Unfortunately, the narrative design of spending the whole game picking up new characters, getting to know them, and then going on a personal mission to right their past wrongs or discover something about their past all kind of sacrifices the game’s macro story arc. As it is, the arc comes in two parts: “Part 1: get ready to go through the Omega 4 relay for 95% of the game. Part 2: finally go through it.” But I find myself honestly pretty ok with it. Like I said, everything is in service to the characters–even the finale, where you find yourself choosing who has to be sacrificed in order that the mission be finished.
The genius (or perhaps a little bit of an undoing) of it is how the game uses this masterful characterization to comment on its central theme.

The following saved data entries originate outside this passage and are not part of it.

-- ==== Sys2Proof/Machine/Loader.lean ====
section
/-! DEFINITION. Loading a code object (R353 to R359): the file's header and section table, its symbols and relocations, the
image at its base, and what the context knows of it afterwards. A rejected object leaves nothing loaded. -/

namespace Sys2Proof.Machine

/-! ## The file (R353, R354) -/

/-- A number of `n` bytes of a file. -/
def fileNat (f : List Byte) (off n : Nat) : Nat := leNat ((f.drop off).take n)

/-- A section: its file offset, its size and its image offset. -/
structure Section where
  foff : Nat
  size : Nat
  voff : Nat
  deriving DecidableEq, Repr

/-- Entry `i` of the section table: .ctl, .lane, .const, .tensor, .got, .sym, .reloc. -/
def sectionAt (f : List Byte) (i : Nat) : Section :=
  { foff := fileNat f (64 + 16 * i) 4, size := fileNat f (68 + 16 * i) 4, voff := fileNat f (72 + 16 * i) 4 }

/-- IMAGE and NKERN of the header. -/
def imageLen (f : List Byte) : Nat := fileNat f 16 4
def kernels (f : List Byte) : Nat := fileNat f 20 4

/-- The first five sections stand on 64-byte boundaries of the image, in table order. -/
def laidOut (f : List Byte) : Bool :=
  (range 0 5).all fun i =>
    let x := sectionAt f i
    x.voff % 64 == 0 && x.voff + x.size ≤ (if i = 4 then imageLen f else (sectionAt f (i + 1)).voff)

/-- The header and the section table keep to R353: they are there, and the sections' bytes stand behind them. -/
def headerOk (f : List Byte) : Bool :=
  176 ≤ f.length && fileNat f 0 2 == 7 && fileNat f 2 2 == 1 && fileNat f 4 4 == 0x47444F43 && fileNat f 8 8 < 2 ^ 57 &&
    fileNat f 8 8 % 65536 == 0 && fileNat f 0x18 40 == 0 &&
    ((range 0 7).all fun i => fileNat f (76 + 16 * i) 4 == 0 && 176 ≤ (sectionAt f i).foff &&
      (sectionAt f i).foff + (sectionAt f i).size ≤ f.length) &&
    (sectionAt f 5).voff == 0 && (sectionAt f 6).voff == 0 && laidOut f && 64 * kernels f ≤ (sectionAt f 2).size

/-- Descriptor `i` as the file holds it (R354). -/
def descAt (f : List Byte) (i : Nat) : Nat := fileNat f ((sectionAt f 2).foff + 64 * i) 64
/-- LANEBASE and LANELEN of a descriptor. -/
def laneBase (d : Nat) : Nat := bitsOf d 95 64
def laneCount (d : Nat) : Nat := bitsOf d 127 96

/-- The values of a descriptor are such as the kernel's directives give (R23, R354). -/
def directivesOk (k : Kern) : Bool :=
  1 ≤ k.init && k.init ≤ k.peak && k.peak ≤ 256 && 1 ≤ k.shuttles && k.shuttles ≤ 64 && k.ctiles ≤ 32 &&
    k.astore % 16 == 0 && k.wstore % 16 == 0

/-- Every descriptor keeps to R354: its reserved fields are zero, its values are a kernel's, and its lane words lie in .lane. -/
def descsOk (f : List Byte) : Bool :=
  (range 0 (kernels f)).all fun i =>
    let d := descAt f i
    !kernBad d && directivesOk (kernOf 0 d) && 12 * (laneBase d + laneCount d) ≤ (sectionAt f 1).size

/-! ## Symbols (R355) -/

/-- A symbol table entry. -/
structure Symbol where
  value : Nat
  name : Nat
  kind : Nat
  bind : Nat
  rz : Nat
  deriving DecidableEq, Repr

def symbolAt (f : List Byte) (i : Nat) : Symbol :=
  let e := fileNat f ((sectionAt f 5).foff + 16 * i) 16
  { value := bitsOf e 127 64, name := bitsOf e 63 32, kind := bitsOf e 31 24, bind := bitsOf e 23 16, rz := bitsOf e 15 0 }

/-- How many entries stand before the names: an entry exists while it lies before every name that the entries up to it
give. DESIGN CHOICE (log 91). -/
def symbolCount (f : List Byte) (i least : Nat) : Nat → Nat
  | 0 => i
  | n + 1 =>
    let least' := min least (symbolAt f i).name
    if 16 * (i + 1) ≤ least' then symbolCount f (i + 1) least' n else i

def symbols (f : List Byte) : List Symbol :=
  (range 0 (symbolCount f 0 (sectionAt f 5).size ((sectionAt f 5).size / 16))).map (symbolAt f)

/-- The NUL-terminated name of a symbol. -/
def symbolName (f : List Byte) (y : Symbol) : List Byte :=
  ((f.drop ((sectionAt f 5).foff + y.name)).take ((sectionAt f 5).size - y.name)).takeWhile (· != 0)

/-- S, the address of a symbol: an undefined one resolves against the global symbols of the context's objects. -/
def State.symbolAddr (s : State) (ctx base : Nat) (f : List Byte) (y : Symbol) : Option Nat :=
  if y.rz != 0 || y.bind > 1 || y.kind > 6 then none
  else if y.kind = 6 then some y.value
  else if y.kind = 0 then
    ((s.objs.filter fun o => o.ctx == ctx).flatMap (·.globals)).findSome? fun g =>
      if g.1 == symbolName f y then some g.2 else none
  else some (base + (sectionAt f (y.kind - 1)).voff + y.value)

/-- The addresses of all symbols, when each can be resolved. -/
def State.resolve (s : State) (ctx base : Nat) (f : List Byte) : Option (List Nat) :=
  (symbols f).mapM (s.symbolAddr ctx base f)

/-! ## Relocations (R356 to R358) -/

/-- A relocation: the image offset of the patched word, its type, the symbol's index and the addend. -/
structure Reloc where
  offset : Nat
  type : Nat
  symbol : Nat
  addend : Int
  deriving DecidableEq, Repr

def relocAt (f : List Byte) (i : Nat) : Reloc :=
  let e := fileNat f ((sectionAt f 6).foff + 16 * i) 16
  { offset := bitsOf e 31 0, type := bitsOf e 39 32, symbol := bitsOf e 63 40, addend := toSigned 64 (bitsOf e 127 64) }

def relocs (f : List Byte) : List Reloc := (range 0 ((sectionAt f 6).size / 16)).map (relocAt f)

/-- What a relocation is computed from: the base, the file, the symbols' addresses, the image before any patch. -/
structure Linking where
  base : Nat
  file : List Byte
  addrs : List Nat
  image : List Byte

/-- An offset of `n` bytes lies in a section of the image. -/
def Section.holds (x : Section) (off n : Nat) : Bool := x.voff ≤ off && off + n ≤ x.voff + x.size

/-- The control word at an image offset, if the offset is that of one. -/
def Linking.ctlWord (l : Linking) (off : Nat) : Option Nat :=
  if (sectionAt l.file 0).holds off 4 && off % 4 == 0 then some (leNat ((l.image.drop off).take 4)) else none

/-- S of a relocation, and S + A. -/
def Linking.symbol (l : Linking) (r : Reloc) : Option Int := (l.addrs[r.symbol]?).map fun s => (s : Int)
def Linking.target (l : Linking) (r : Reloc) : Option Int := (l.addrs[r.symbol]?).map fun s => (s : Int) + r.addend

/-- G: the .got entry with an ABS64 relocation to the same symbol and addend (R356). -/
def Linking.gotEntry (l : Linking) (r : Reloc) : Option Int :=
  ((relocs l.file).find? fun q => q.type == 1 && q.symbol == r.symbol && q.addend == r.addend &&
    (sectionAt l.file 4).holds q.offset 8).map fun q => (l.base : Int) + q.offset

/-- V of a relocation that opens a pair: HI20 on LUI or APC, GOT20 on APC. -/
def Linking.openValue (l : Linking) (r : Reloc) : Option Int :=
  match l.ctlWord r.offset, r.type with
  | some w, 2 =>
    if w / 2 ^ 26 = 0x06 then l.target r
    else if w / 2 ^ 26 = 0x07 then (l.target r).map fun t => t - (l.base + r.offset : Nat) else none
  | some w, 4 => if w / 2 ^ 26 = 0x07 then (l.gotEntry r).map fun g => g - (l.base + r.offset : Nat) else none
  | _, _ => none

/-- The upper part of V, when it fits its 20 bits. -/
def upper (v : Int) : Option Int :=
  let u := (v + 0x800) / 4096
  if -2 ^ 19 ≤ u && u < 2 ^ 19 then some u else none

/-- The entry that opens the pair of a LO12 or a GOT12: it stands one word before, with the same symbol and addend (R358). -/
def Linking.partner (l : Linking) (r : Reloc) : Option Reloc :=
  (relocs l.file).find? fun q => q.type + 1 == r.type && q.offset + 4 == r.offset && q.symbol == r.symbol && q.addend == r.addend

/-- The first lane word of the kernel whose lane range holds an address (R357). -/
def Linking.kernelLane (l : Linking) (t : Int) : Option Int :=
  let lo : Int := (l.base + (sectionAt l.file 1).voff : Nat)
  ((range 0 (kernels l.file)).map (descAt l.file)).findSome? fun d =>
    let k := lo + 12 * laneBase d
    if k ≤ t && t < k + 12 * laneCount d then some k else none

/-- A word with a field of its low bits replaced. -/
def putLow (w bits : Nat) (v : Int) : Nat := w / 2 ^ bits * 2 ^ bits + (v % 2 ^ bits).toNat

/-- A patch: the image offset and the bytes. -/
abbrev Patch := Nat × List Byte

/-- A patched control word. -/
def ctlPatch (off w bits : Nat) (v : Int) : Patch := (off, leBytes 4 (putLow w bits v))

/-- A LO12 word (R357): ADD of immediates, or an access of majors 0x10 to 0x13; a GOT12 word: LDS.b64. -/
def takesLow (type w : Nat) : Bool :=
  let major := w / 2 ^ 26
  let sub := bitsOf w 13 12
  if type = 3 then (major == 0x02 && sub == 0) || (0x10 ≤ major && major ≤ 0x13) else major == 0x10 && sub == 3

/-- The patch of a relocation, unless R357 or R358 rejects it. -/
def Linking.patch (l : Linking) (r : Reloc) : Option Patch :=
  let lane : Int := (l.base + (sectionAt l.file 1).voff : Nat)
  let inData (n : Nat) : Bool := (range 2 3).any fun i => (sectionAt l.file i).holds r.offset n
  match r.type, l.target r, l.ctlWord r.offset with
  | 1, some t, _ => if 0 ≤ t && t < 2 ^ 57 && inData 8 then some (r.offset, leBytes 8 t.toNat) else none
  | 2, some _, some w | 4, some _, some w => ((l.openValue r).bind upper).map fun u => ctlPatch r.offset w 20 u
  | 3, some _, some w | 5, some _, some w =>
    if takesLow r.type w then
      ((l.partner r).bind l.openValue).bind fun v => (upper v).map fun u => ctlPatch r.offset w 12 (v - 4096 * u)
    else none
  | 6, some t, some w =>
    ((l.symbol r).bind l.kernelLane).bind fun k =>
      if w / 2 ^ 26 = 0x0C && (t - k) % 12 = 0 && (t - k) / 12 < 2 ^ 20 then some (ctlPatch r.offset w 20 ((t - k) / 12)) else none
  | 7, some t, some w =>
    let d := t - (l.base + r.offset : Nat)
    let ctl := sectionAt l.file 0
    if (w / 2 ^ 26 = 0x08 || w / 2 ^ 26 = 0x09) && d % 4 = 0 && -2 ^ 21 ≤ d / 4 && d / 4 < 2 ^ 21 &&
        (l.base + ctl.voff : Nat) ≤ t && t < (l.base + ctl.voff + ctl.size : Nat) then some (ctlPatch r.offset w 22 (d / 4))
    else none
  | 8, some t, _ =>
    if 0 ≤ t - lane && (t - lane) % 12 = 0 && (t - lane) / 12 < 2 ^ 32 && inData 4 then
      some (r.offset, leBytes 4 ((t - lane) / 12).toNat)
    else none
  | _, _, _ => none

/-! ## The image (R359) -/

/-- The image as the file holds it: the first five sections at their offsets, zeros between them. -/
def fileImage (f : List Byte) : List Byte :=
  (range 0 5).foldl (fun img i =>
    let x := sectionAt f i
    img ++ List.replicate (x.voff - img.length) 0 ++ (f.drop x.foff).take x.size) [] ++
  List.replicate (imageLen f - ((sectionAt f 4).voff + (sectionAt f 4).size)) 0

/-- Bytes put into an image. -/
def putBytes (img : List Byte) (p : Patch) : List Byte := img.take p.1 ++ p.2 ++ img.drop (p.1 + p.2.length)

/-- The object's image at a base, every relocation applied (R359 steps 1 to 3). -/
def State.linked (s : State) (ctx base : Nat) (f : List Byte) : Option (List Byte) :=
  if !headerOk f || !descsOk f || base % 64 != 0 || base + imageLen f > 2 ^ 57 then none
  else
    (s.resolve ctx base f).bind fun addrs =>
      let l : Linking := { base := base, file := f, addrs := addrs, image := fileImage f }
      ((relocs f).mapM l.patch).map fun ps => ps.foldl putBytes l.image

/-- What the context knows of the object. -/
def codeObj (ctx base : Nat) (f : List Byte) (addrs : List Nat) : CodeObj :=
  { ctx := ctx, ctlLo := base + (sectionAt f 0).voff, ctlLen := (sectionAt f 0).size, laneLo := base + (sectionAt f 1).voff,
    laneLen := (sectionAt f 1).size,
    descs := (range 0 (kernels f)).map fun i => base + (sectionAt f 2).voff + 64 * i,
    globals := ((symbols f).zip addrs).filterMap fun (y, a) => if y.bind == 1 && y.kind != 0 then some (symbolName f y, a) else none }

/-- The pages of an image that the hub can serve. -/
def State.servPages (s : State) (ctx base n : Nat) : List Nat :=
  (range (base / 65536) ((base + n + 65535) / 65536 - base / 65536)).filter fun p => match s.walkPage ctx p with
    | .serv .. => true
    | .page .. | .none => false

/-- The image's cells with their virtual addresses, when every page is there. -/
def State.imageCells (s : State) (ctx base : Nat) (img : List Byte) : Option (List (Nat × Host.Cell)) :=
  img.zipIdx.mapM fun (b, i) => match s.walkOf ctx (base + i) with
    | .page pa _ _ => some (base + i, pa, b)
    | .serv .. | .none => none

/-- The lines of a range of virtual addresses are code: what fetches may find in them is kept from now on (R313). -/
def State.codeLines (s : State) (ctx lo len : Nat) : State :=
  let lines := (range (lo / 64) ((lo + len + 63) / 64 - lo / 64)).filterMap fun v => match s.walkOf ctx (64 * v) with
    | .page pa _ _ => some (v, pa / 64)
    | .serv .. | .none => none
  { s with code := lines.foldl (fun t e =>
      Tab.set t e.2 { ctx := ctx, va := e.1, held := [(0, s.mem.readN (64 * e.2) 64)] }) s.code }

/-- The page of an address of a context is compressed (R296). -/
def State.hubComp (s : State) (ctx va : Nat) : Bool :=
  match s.walkOf ctx va with
  | .page _ _ c => c
  | .serv .. | .none => false

/-- The image written, performed at .pkg, and ICINV.pkg over .ctl and .lane (R359 steps 4 and 5). -/
def State.install (s : State) (o : CodeObj) (cells : List (Nat × Host.Cell)) : State :=
  let s1 := (intoLines cells).foldl (fun x e => x.agentWrite e.1 e.2.2 (s.hubComp o.ctx e.2.1)) s
  let s2 := (s1.codeLines o.ctx o.ctlLo o.ctlLen).codeLines o.ctx o.laneLo o.laneLen
  let s3 := (s2.icinvRange o.ctx o.ctlLo (o.ctlLo + o.ctlLen) none).icinvRange o.ctx o.laneLo (o.laneLo + o.laneLen) none
  { s3 with objs := s3.objs ++ [o] }

/-- The load waits while its pages are served, as the loader's stores do (R282), and is made again. -/
def State.awaitLoad (s : State) (ctx base : Nat) (f : List Byte) (pages : List Nat) : State :=
  let x := s.request 12 ctx pages
  if x.faults == s.faults then s
  else { x with agenda := x.agenda ++ List.replicate pages.length (.event .faultService) ++ [.load ctx base f] }

/-- A code object is loaded into a context at a base (R359); a rejected one leaves nothing. -/
def State.loadObj (s : State) (ctx base : Nat) (f : List Byte) : State :=
  match s.linked ctx base f, s.resolve ctx base f with
  | some img, some addrs =>
    (match s.servPages ctx base img.length, s.imageCells ctx base img with
    | [], some cells => s.install (codeObj ctx base f addrs) cells
    | [], none => s
    | p :: ps, _ => s.awaitLoad ctx base f (p :: ps))
  | _, _ => s

/-- An object is unloaded when no launch that names its descriptors is queued or running (R359). -/
def State.unload (s : State) (i : Nat) : State :=
  match s.objs[i]? with
  | none => s
  | some o =>
    if s.launches.any fun e => e.2.ctx == o.ctx && !e.2.complete && o.descs.contains e.2.desc then s
    else { s with
      objs := dropAt s.objs i
      code := s.code.filter fun e => !(e.2.ctx == o.ctx &&
        ((o.ctlLo < 64 * (e.2.va + 1) && 64 * e.2.va < o.ctlLo + o.ctlLen) ||
          (o.laneLo < 64 * (e.2.va + 1) && 64 * e.2.va < o.laneLo + o.laneLen))) }

end Sys2Proof.Machine
end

What happens to the ideologies of Cerberus or the Citadel Council or whoever else when put alongside these intensely crafted personal relationships with humans and non-humans? It could be that the game is showing its colors, throwing in for inter-species egalitarianism by making the player care about non-human characters as much or maybe more than they do the human characters, but I’m not sure that it is. Some of the aliens themselves don’t really believe in this philosophy, and they make convincing cases for abandoning it when necessity demands it. The game still elects to leave the answers up to the player.
It might not be totally fair to ask whether ME2 is better than the original on account of how different a thing it’s trying to be. I would say that it might have sacrificed too much of what made the original such a good sci fi space epic in trying to be so different, but I think, in the end, I’m pretty alright with what it did. The last question, then, is what ME3 does with everything the series has learned and accomplished.